The political differences between Prince Albert and his son, Edward, the Prince of Wales, should not be overlooked. The latter reacted against what he saw as his father’s “overestimation” of Germany and his marriage to Alexandra, the daughter of the future king of Denmark, ensured that he was firmly in the anti-German camp after the Schleswig-Holstein war of 1864 (by which time Albert was dead). Following this, Edward’s sympathies lay with France. A parallel development occurred with Wilhelm II of Prussia, who took against his father and his English mother. In the new climate, dynasties could no longer be links between nations.30
These are murky waters, with ambiguous messages. Albert’s very tangible influences on the arts and sciences in Britain, on its educational structure and its constitutional monarchy, are his true legacy, and quite substantial enough. Partly as a result of Albert’s influence, many German businesses opened up in Britain (150 in Lancashire) and numerous German clubs established along Oxford Street in London.
THE PHD CROSSES THE ATLANTIC
Germany’s relationship with the United States has been very different and in many ways more intimate. It was a German, the cosmographer Martin Waldseemüller (1470–1522), who was the first to suggest, in 1507, that the name “America” be used to designate the New World.31 Similarities between the beliefs of the English Quaker William Penn and the German Pietists had a major effect on America. The English government was in debt to Admiral Penn, father of William, on account of his military successes and because he had paid his men out of his own pocket. The amount owed was a tidy sum: £16,000. Instead of cash, William accepted instead the grant of a large area of land north of what would become Washington, which was named Pennsylvania. Then, in 1677, when Penn was in Germany to meet with Pietists, they negotiated to buy 15,000 acres, subsequently extended to 25,000 acres.32 This land would become Germantown.
At various times, attempts were made to turn Missouri, Texas, and Wisconsin into completely German states. Such plans never succeeded, but as a result those states always had a larger than average number of Germans. In 1835 it was thought necessary to establish a society called “Germania,” the aim of which was to sustain German customs, speech, and traditions against what were felt to be destructive influences. Wisconsin in particular had an attraction for Germans. The climate and soil were similar to that of northern Germany, land was cheap, and people could vote after only one year of residence. The state had a commissioner for immigration, resident in New York, an arrangement so successful that at one time two-thirds of the immigrants to Wisconsin were German, and the Wisconsin Bureau of Immigration became known throughout Europe. The Wisconsin Central Railroad sent an agent to Switzerland, where he recruited some 5,000 immigrants, mainly German speakers, promising them land along the railroad they would help to construct.33 German immigrants into America were particularly numerous after 1848, in the wake of the European revolutions; this meant the bulk of the new people were radicals who were far more apt to side with the northern cause in the Civil War.34
“The earliest instance of intellectual exchange of any consequence that we know about between Germany and New England was the correspondence between Cotton Mather and August Hermann Francke. In 1709 the Boston theologian sent a collection of 160 books and tracts on Pietism to Halle, and several sums of money to support Francke’s philanthropic work. Francke’s reply was a Latin letter of sixty-nine pages, describing the work of the Halle institutions.”35 The sons of both men continued to correspond, during which time “orphan-homes” on Halle lines were opened in America.

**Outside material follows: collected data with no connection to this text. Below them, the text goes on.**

/-- The effect of `rtrc`, `rtnx` and `rthit` (R317 to R319). -/
def traceEff (ins : Nat) (d : BitVec 8) (a : BitVec 4) (b : BitVec 8) (c : Iss) (s : State) : Eff :=
  let hdr := (c.g.areg a).toNat
  let run := traceRun ins d b
  let o := { c.op (.trace ins d.toNat hdr) (some 4) with
    draws := (List.finRange 16).map fun l => (l.val, run.map fun n => (c.g.vget n l).toNat)
    poison := if c.native then runPoison c.g run a &&& c.act else 0
    writes := { v := (List.range (traceRegs ins)).map (· + d.toNat) } }
  .ok ((s.setGroup c.gid c.g).addOp o).1 []

/-- The effect of `rtrs` (R317). -/
def rtrsEff (d : BitVec 8) (c : Iss) : Group :=
  c.g.setV d (c.act &&& maskOf fun l => c.g.vlane d l == 1) fun _ => 2

/-- What `rtrs` names. -/
def useRtrs (d : BitVec 8) : Use := { vr := (List.range 8).map (· + d.toNat), vw := [d.toNat] }

/-! ### Generations and invalidation (17 R415, R416) -/

/-- The effect of `rtgen` (R415). -/
def rtgenEff (a : BitVec 6) (c : Iss) (s : State) : Eff :=
  let s := s.setGroup c.gid c.g
  if c.act = 0 then .ok s []
  else
    let i := genIndex (c.g.sreg a).toNat (s.ctx c.g.ctx).cslot
    .ok (s.updCores fun _ k => { k with gens := k.gens.set i ((k.gens.getD i 0 + 1) % 256) }) []

/-- Entries of a resident slot, and of a structure when one is given, no longer in force on any core (R415, R416). -/
def State.almClear (s : State) (cslot : Nat) (sid : Option Nat) : State :=
  let f (e : Nat) : Nat := if bits e 190 179 = cslot ∧ sid.all (· == bits e 159 128) then e % 2 ^ 191 else e
  s.updCores fun _ k => { k with almanac := k.almanac.mapVals fun _ e => f e }

/-- The effect of `rtinv` (R415). -/
def rtinvEff (a : Option (BitVec 6)) (c : Iss) (s : State) : Eff :=
  let s := s.setGroup c.gid c.g
  if c.act = 0 then .ok s []
  else .ok (s.almClear (s.ctx c.g.ctx).cslot (a.map fun r => (c.g.sreg r).toNat)) []

/-! ### The instructions -/

/-- rtrc (12 R317) -/
def execRtrc (d : BitVec 8) (a : BitVec 4) (b : BitVec 8) (s : State) : Host.Outcome State Fault Refusal :=
  issue (W.rtrc d a b) (useTrace 0 d a b) (traceEff 0 d a b) s

/-- rtnx (12 R317) -/
def execRtnx (d : BitVec 8) (a : BitVec 4) (b : BitVec 8) (s : State) : Host.Outcome State Fault Refusal :=
  issue (W.rtnx d a b) (useTrace 1 d a b) (traceEff 1 d a b) s

/-- rthit (12 R318) -/
def execRthit (d : BitVec 8) (a : BitVec 4) (b : BitVec 8) (s : State) : Host.Outcome State Fault Refusal :=
  issue (W.rthit d a b) (useTrace 2 d a b) (traceEff 2 d a b) s

/-- rtrs (12 R317) -/
def execRtrs (d : BitVec 8) (s : State) : Host.Outcome State Fault Refusal :=
  issue (W.rtrs d) (useRtrs d) (groupEff (rtrsEff d)) s

/-- rtgen (17 R415) -/
def execRtgen (a : BitVec 6) (s : State) : Host.Outcome State Fault Refusal :=
  issue (W.rtgen a) { sr := [a.toNat], uniform := true } (rtgenEff a) s

/-- rtinv (17 R415) -/
def execRtinv (a : BitVec 6) (s : State) : Host.Outcome State Fault Refusal :=
  issue (W.rtinv a) { sr := [a.toNat], uniform := true } (rtinvEff (some a)) s

/-- rtinv.all (17 R415) -/
def execRtinvAll (s : State) : Host.Outcome State Fault Refusal :=
  issue W.rtinvAll { uniform := true } (rtinvEff none) s

/-- RAY_RESULT (12 R319) -/
def execRayResult (op : Nat) (s : State) : Host.Outcome State Fault Refusal :=
  .next (s.rayStep op)

end Sys2Proof.Machine
end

Franz Daniel Pastorius was the first German teacher that we know about and he worked in the English Quaker School in Philadelphia. A friend of William Penn, he became the founder of Germantown, establishing the first German school there in 1702. He introduced two innovations which had profound consequences: his school was coeducational, and it had a night school for anyone whose work precluded their attendance during the day.

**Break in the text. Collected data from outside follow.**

/-- A poisoned record of a copy: the trap of poisoned data at the record (16 R391; 21 R469). -/
def recPoisonTrap (c : Iss) (s : State) (k pd : Nat) : Trap :=
  { cause := 0x31, detail := pd, val := c.word, lanes := c.act, addr := some (BitVec.ofNat 64 ((s.descOf c.g).brtab + 64 * k)) }

/-- A record that a copy names (R192): its index; record 0 of a context without records is none (log 151). -/
def withRec (c : Iss) (s : State) (k : Nat) (f : BufRec → Eff) : Eff :=
  match s.bufRec c k (mdType c.md) with
  | .trap t => .trap t
  | .fault va e => s.recordFault c va e 0 true c.word c.act
  | .ok _ (some pd) => .trap (recPoisonTrap c s k pd)
  | .ok r none => f r

/-- A converting `cp` (R192); its elements have no alignment rule (log 153). -/
def convCopy (c : Iss) (s : State) (x : Copy) (w : Word) : Eff :=
  let t := mdType c.md
  let mode : Eff := .trap { cause := 0x05, val := c.md, lanes := c.act }
  if !memTypes.contains t || mdRnd c.md == 5 then mode
  else withRec c s (bits w.toNat 23 16) fun sr => withRec c s (bits w.toNat 31 24) fun dr =>
    if decide (6 ≤ mdRnd c.md) && (sr.rounds t || dr.rounds t) then mode
    else if dr.refusesCopy then .trap (formatTrap c 4 (BitVec.ofNat 32 (bits w.toNat 31 24)))
    else checkedCopy c s { x with srec := sr, drec := dr, sidx := bits w.toNat 23 16 }

/-- `cpdec` (R192): the source's alignment is tested first (log 150). -/
def decCopy (c : Iss) (s : State) (x : Copy) (w : Word) : Eff :=
  let k := bits w.toNat 31 24
  if x.src % 64 ≠ 0 then .trap (formatTrap c 3 c.word)
  else withRec c s k fun dr =>
    if !decTypes.contains dr.stype then .trap (formatTrap c 2 (BitVec.ofNat 32 k))
    else if 6 ≤ mdRnd c.md then .trap { cause := 0x05, val := c.md, lanes := c.act }
    else if dr.ro then .trap (formatTrap c 4 (BitVec.ofNat 32 k))
    else checkedCopy c s { x with drec := dr }

/-- The scopes that a control word asks for (R191, R218). -/
def Copy.scoped (x : Copy) (w : Word) : Copy :=
  { x with acq := if w.getLsbD 3 then some (bits w.toNat 2 0) else none
           rel := if w.getLsbD 7 then some (bits w.toNat 6 4) else none }

/-- The effect of a copy instruction, `x` its addresses (R190 to R195); the order of its checks is the model's (logs 150, 152). -/
def copyEff (c : Iss) (s : State) (form : Nat) (x : Copy) (n w : Word) : Eff :=
  let form := if form = 0 ∧ w.getLsbD 8 then 1 else form
  let x := { x with form := form, md := c.md, n := n.toNat }.scoped w
  if c.act = 0 then .ok (s.setGroup c.gid c.g) []
  else if ctlBad form w then .trap (formatTrap c 8 c.word)
  else match form with
    | 1 => convCopy c s x w
    | 2 =>
      let e := if w.getLsbD 9 then 2 ^ bits w.toNat 11 10 else 0
      let x := { x with n := bits n.toNat 15 0, h := bits n.toNat 31 16, esz := e }
      if e ≠ 0 ∧ x.n % e ≠ 0 then .trap (formatTrap c 8 c.word) else checkedCopy c s x
    | 3 =>
      let x : Copy := { x with toMem := w.getLsbD 12 }
      let off := if x.toMem then x.src else x.dst
      let size : Nat := ((s.blocks.get? c.g.block).map (·.ssize)).getD 0
      if x.n ≠ 0 ∧ size < off + x.n then .trap (formatTrap c 6 c.word) else startCopy c s x
    | 4 => decCopy c s x w
    | _ => startCopy c s x

/-- What a copy names (R190): the first scalar of its run of n. -/
def useCopy (ars srs : List Nat) (b n : Nat) (ext : Option Nat) : Use :=
  { ar := ars, sr := srs ++ (List.range n).map (· + b), cls := some 2, uniform := true, sink := true, ext := ext }

/-- cp, cp2d and cpdec: addresses a[D] and a[A] (R190). -/
def copyOp (form n : Nat) (ext : Option Nat) (i : IWord) (d a : BitVec 4) (b : Nat) (s : State) : Host.Outcome State Fault Refusal :=
  issue i (useCopy [d.toNat, a.toNat] [] b n ext) (fun c s =>
    copyEff c s form
      { form := form, n := 0, dst := (c.g.areg d).toNat, src := (c.g.areg a).toNat, sp := (c.g.sAt (b + 2)).toInt, dp := (c.g.sAt (b + 3)).toInt }
      (c.g.sAt b) (c.g.sAt (b + 1))) s

/-- cpr: memory at a[D], scratchpad at s[A] (R190). -/
def cprOp (i : IWord) (d : BitVec 4) (a : BitVec 6) (b : Nat) (s : State) : Host.Outcome State Fault Refusal :=
  issue i (useCopy [d.toNat] [a.toNat] b 2 none) (fun c s =>
    let w := c.g.sAt (b + 1)
    let m := (c.g.areg d).toNat
    let k := (c.g.sreg a).toNat
    copyEff c s 3 { form := 3, n := 0, dst := if w.getLsbD 12 then m else k, src := if w.getLsbD 12 then k else m } (c.g.sAt b) w) s

/-! ### The end of a group (R179) -/

/-- Whether a group that ended gives back its slot and its register lines: its LD, SM, RT and MX counters are 0. -/
def Group.releasable (g : Group) : Bool := g.mode == .ended && g.home != .saved &&
  [0, 3, 4, 5].all fun k => g.cnt.toList.getD k 0 == 0

/-- GROUP_END_RELEASE (R179) -/
def State.groupEndRelease (s : State) (gid : Nat) : State :=
  s.updGroup gid fun g => if g.releasable then { g with home := .saved, present := 0, former := [] } else g

/-! ### The instructions -/

/-- cp (07 R190 to R195): a sink -/
def execCp (d : BitVec 4) (a : BitVec 4) (b : BitVec 5) (s : State) : Host.Outcome State Fault Refusal :=
  copyOp 0 2 none (W.cp d a b) d a (2 * b.toNat) s

/-- cp2d (07 R190 to R195): a sink -/
def execCp2d (d : BitVec 4) (a : BitVec 4) (b : BitVec 4) (s : State) : Host.Outcome State Fault Refusal :=
  copyOp 2 4 none (W.cp2d d a b) d a (4 * b.toNat) s

/-- cpr (07 R190 to R194): a sink -/
def execCpr (d : BitVec 4) (a : BitVec 6) (b : BitVec 5) (s : State) : Host.Outcome State Fault Refusal :=
  cprOp (W.cpr d a b) d a (2 * b.toNat) s

/-- cpdec (07 R190 to R195): a sink, feature group 1 -/
def execCpdec (d : BitVec 4) (a : BitVec 4) (b : BitVec 5) (s : State) : Host.Outcome State Fault Refusal :=
  copyOp 4 2 (some 1) (W.cpdec d a b) d a (2 * b.toNat) s

/-- COPY_ACCEPT (07 R190, R193) -/
def execCopyAccept (op : Nat) (s : State) : Host.Outcome State Fault Refusal :=
  .next (s.copyAcceptStep op)

/-- COPY_CHUNK (07 R194) -/
def execCopyChunk (op : Nat) (s : State) : Host.Outcome State Fault Refusal :=
  .next (s.copyChunkStep op)

/-- COPY_END (07 R193) -/
def execCopyEnd (op : Nat) (s : State) : Host.Outcome State Fault Refusal :=
  .next (s.copyEndStep op)

/-- GROUP_END_RELEASE (07 R179) -/
def execGroupEndRelease (g : Nat) (s : State) : Host.Outcome State Fault Refusal :=
  .next (s.groupEndRelease g)

end Sys2Proof.Machine
end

Benjamin Franklin is the first American on record to attend a German university—in his case, Göttingen in 1766 (he was made a member of the Göttingen Gelehrte Anzeigen). George Ticknor and Edward Everett were, however, the first two regular American students at Göttingen (1815–17). Ticknor, by all accounts, was heavily influenced by Madame de Staël’s book: “All the north of Germany is filled with the most learned universities in Europe. In no country, not even in England, have the people so many means of instructing themselves and of bringing their faculties to perfection.”36 Ticknor and Everett were the first in a movement that would grow in strength in the nineteenth century and would shape American education fundamentally. Throughout the century two batches of Americans flooded into German universities: Göttingen, Berlin, and Halle until 1850, roughly speaking, including Ralph Waldo Emerson and Henry Wadsworth Longfellow; later, Leipzig, Bonn, and Heidelberg were more popular. On his visits there Everett never stopped buying books, which in the end formed the core of the German library at Harvard. This, says Albert Faust, was the beginning of the mass migration of German book collections to America (the “Bücherwanderung”).37
Carl Diehl estimates that between 9,000 and 10,000 Americans studied in Germany from 1815 to 1914, not least nineteen future college and university presidents. His figures show a slightly different picture, that four universities attracted the bulk of the students—Göttingen, Berlin, Halle, and Leipzig—while Heidelberg became popular later on. Most entered the philosophical faculties to study the humanities or the natural and social sciences, with a rapid decline in the theological faculties after 1850. The American influx was led by just two American institutions in the early years—Harvard and Yale, with 55 percent of the American students having been students at one or the other institution.38
Then, as the nineteenth century progressed, as an interest in history and science developed in the United States, as its own literature began to emerge, and as more graduates returned from Germany—some with PhDs—Germany’s universities grew even more in stature in the eyes of Americans, in
particular their approach of linking teaching and research.* This later generation—from the end of the 1840s—was the first to import the ideal of German scholarship, advanced academic study as a recognized professional vocation, and it was these returning students who created the modern form of scholarship in the humanities in America. Diehl identifies such men as Francis Child and George Lane, who were to form the backbone of the German-trained faculty at Harvard, Basil Gildersleeve, the first philologist at Johns Hopkins, and William Dwight Whitney, the eminent Yale Sanskrit philologist, all of whom studied in Germany. To them may be added “a dazzling array of future college and university presidents, many of whom would be instrumental in creating the modern university in America.” Charles Eliot’s curriculum reform at Harvard in the 1870s and his promotion of graduate studies have generally been taken as the first indication of the emergence of the modern university system in the United States, but Diehl points out that, by that time, “there were at least nine professors of humanities out of the total Harvard faculty of twenty-three who had received advanced training in Germany.”39 They had been influential in choosing Eliot in the first place, and he himself studied chemistry in Germany. By 1870 Yale also had a half-dozen German-trained professors in the humanities, including both the outgoing president, Thomas Dwight Woolsey, and the new one, Noah Porter. In fact, says Diehl, study in Germany had become a kind of graduate school for the graduates of American universities. “By 1850 many American universities made it publicly known that they would favor applicants with German training.”40
Around 750,000 German immigrants, known as the “Forty-Eighters,” entered the United States between the mid-1840s and the mid-1850s. Among Germans, having a “Forty-Eighter” among your ancestors is almost as notable as having an ancestor on the Mayflower is for English-speaking Americans.41 In 1854, 215,000 Germans immigrated to America, a record beaten only in 1882, when 250,000 crossed the Atlantic.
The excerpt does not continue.